На двери значилось «Джедедия Спенсер». Смешно! Иедидия – древнее еврейское имя на американский манер. И как солидно оно выглядит на медной пластинке, прибитой к двери из красного дерева. Никому из его знакомых и в голову бы не пришло дать ребенку такое имя. В наше-то время!
Все здесь темно-коричневое: мебель, кожа, костюм мистера Спенсера.
– Так, значит, вы и есть Агатин муж… Что ж, здравствуйте.
– Здравствуйте, сэр.
– Агата дозвонилась, когда вы были уже в пути. Жаль, что не раньше. Могли бы не беспокоиться.
– То есть, сэр?
– В нашем банке вакансий нет.
– Сэр, мы, собственно, и не надеялись. Мы подумали, то есть Агата подумала, что с вашим положением, связями в самых разных областях вы могли бы меня кому-нибудь рекомендовать.
– Я взял себе за правило никогда не просить наших клиентов об одолжениях.
Мистер Спенсер выдвинул ящик, достал ручку. Мори не видел, что он пишет – мешала большая фотография в серебряной оправе, – и понял, лишь когда ему протянули чек на тысячу долларов.
– Можете получить наличными через окошко в зале, – промолвил мистер Спенсер и взглянул на часы. – Естественно, я не хочу, чтобы Агата жила в нужде. Надеюсь, это ее поддержит, пока вы не приведете себя в порядок.
Мори поднял глаза. И прочел на надменном, холодном лице собеседника откровенную неприязнь.
«Приведете себя в порядок!» Я-то в порядке, подумал Мори. Пускай лучше мир приводит себя в порядок. Он положил чек обратно на стол.
– Большое спасибо. Это я не возьму, – сказал он и, развернувшись на каблуке, пошел к двери.

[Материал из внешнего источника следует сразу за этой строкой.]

-- ==== Sys2Proof/Machine/Info.lean ====
section
/-!
DEFINITION. What the issue of each word needs to know of it: kind and guard (R79), pipes (R78, R86), the groups that
may issue it (R32), whether it ends its chain (R75), whether a repeated packet may hold it (R125), and the registers
it reads and writes (R31, R76, R78).
-/

namespace Sys2Proof.Machine

/-- The kinds of R79. -/
inductive Kind where
  | perLane
  | uniform
  | lowestLane
  | crossLane
  deriving DecidableEq, Repr

/-- The pipes of a core (R78). -/
inductive Pipe where
  | v0 | v1 | m | c | x | s
  deriving DecidableEq, Repr

/-- Which groups may issue a word (R32, R121, R126, R215): every role, one role, `ctl.reform`'s rule, the T modes, the
service group alone, or the rules of the two trap returns. -/
inductive Who where
  | all
  | copy
  | matrix
  | vector
  | reform
  | tmode
  | service
  | uret
  | tret
  deriving DecidableEq, Repr

/-- The issue facts of a word. -/
structure Info where
  guard  : Nat
  kind   : Kind
  pipes  : List Pipe
  who    : Who
  ending : Bool
  noRep  : Bool
  vr     : List Nat
  vw     : List Nat
  sr     : List Nat
  sw     : List Nat
  gr     : List Nat
  gw     : List Nat
  csr    : Option (BitVec 12)
  ef     : Option (BitVec 5)
  deriving DecidableEq, Repr

/-- A word of the vector pipes that every role may issue and that names no register. -/
def Info.base (h : Hdr) (k : Kind) : Info :=
  { guard := h.guard.toNat, kind := k, pipes := [.v0, .v1], who := .all, ending := false, noRep := false, vr := [], vw := [],
    sr := [], sw := [], gr := [], gw := [], csr := none, ef := none }

/-- The registers of a pair (R84). -/
def pr {n : Nat} (x : BitVec n) : List Nat := [x.toNat, x.toNat + 1]

/-- Three consecutive registers (R187). -/
def tri {n : Nat} (x : BitVec n) : List Nat := [x.toNat, x.toNat + 1, x.toNat + 2]

/-- The registers of a quad (R84). -/
def qd {n : Nat} (x : BitVec n) : List Nat := [x.toNat, x.toNat + 1, x.toNat + 2, x.toNat + 3]

/-- The eight registers of a tile record (R190). -/
def tileRegs (n : BitVec 5) : List Nat := (List.range 8).map (n.toNat + ·)

/-- The vector register a B operand names; a literal names none (R31). -/
def vregsOf : VSrc → List Nat
  | .reg r => [r.toNat]
  | .lit _ => []

/-- The pair a B operand names (R127). -/
def vpairsOf : VSrc → List Nat
  | .reg r => pr r
  | .lit _ => []

/-- The scalar register an operand names. -/
def sregsOf : SSrc → List Nat
  | .reg r => [r.toNat]
  | .lit _ => []

/-- The scalar pair an operand names (R142). -/
def spairsOf : SSrc → List Nat
  | .reg r => pr r
  | .lit _ => []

Руки вспотели, сердце бухало, точно молот. Какой стыд, какой чудовищный стыд. Как в страшном сне – из тех, что хоть раз снятся в жизни каждому, – будто идешь по роскошной улице и вдруг понимаешь, что на тебе только нижнее белье. Вслед за стыдом подступила тошнота.
На углу попалась закусочная. На завтрак он ничего не ел, только выпил кофе. И знал, что тошнит его от голода. Вправе ли он потратить деньги на бутерброд и солодовый коктейль – с шапкой взбитых сливок выше края стакана?
Взобраться на высокий стул у прилавка не было сил. Он опустился за столик, хотя знал, что это удовольствие обойдется ему в лишних десять центов – официанту на чай. Какой хладнокровный негодяй этот Спенсер! Даже не счел нужным что-либо пообещать – приличия ради. Скотина! Он так меня презирает, что даже не потрудился прикинуться вежливым…
В закусочную вошел мужчина и присел за тот же столик. Мори почувствовал на себе внимательный, неотступный взгляд. Мужчина произнес:
– Похоже, мы знакомы. Встречались на свадьбе в Бруклине пару лет назад.
Мори неопределенно хмыкнул.
– Да, точно, – продолжил мужчина. – Солли Левинсон – пусть земля ему будет пухом – праздновал тогда свадьбу сына. Ты ведь парень Джо Фридмана, верно?
– Да, но я вас не…
– Меня зовут Вульф Харрис. А твоего старика я знал, когда он еще под стол пешком ходил. Сейчас-то он небось совсем нос задрал, я ему нынче не ровня.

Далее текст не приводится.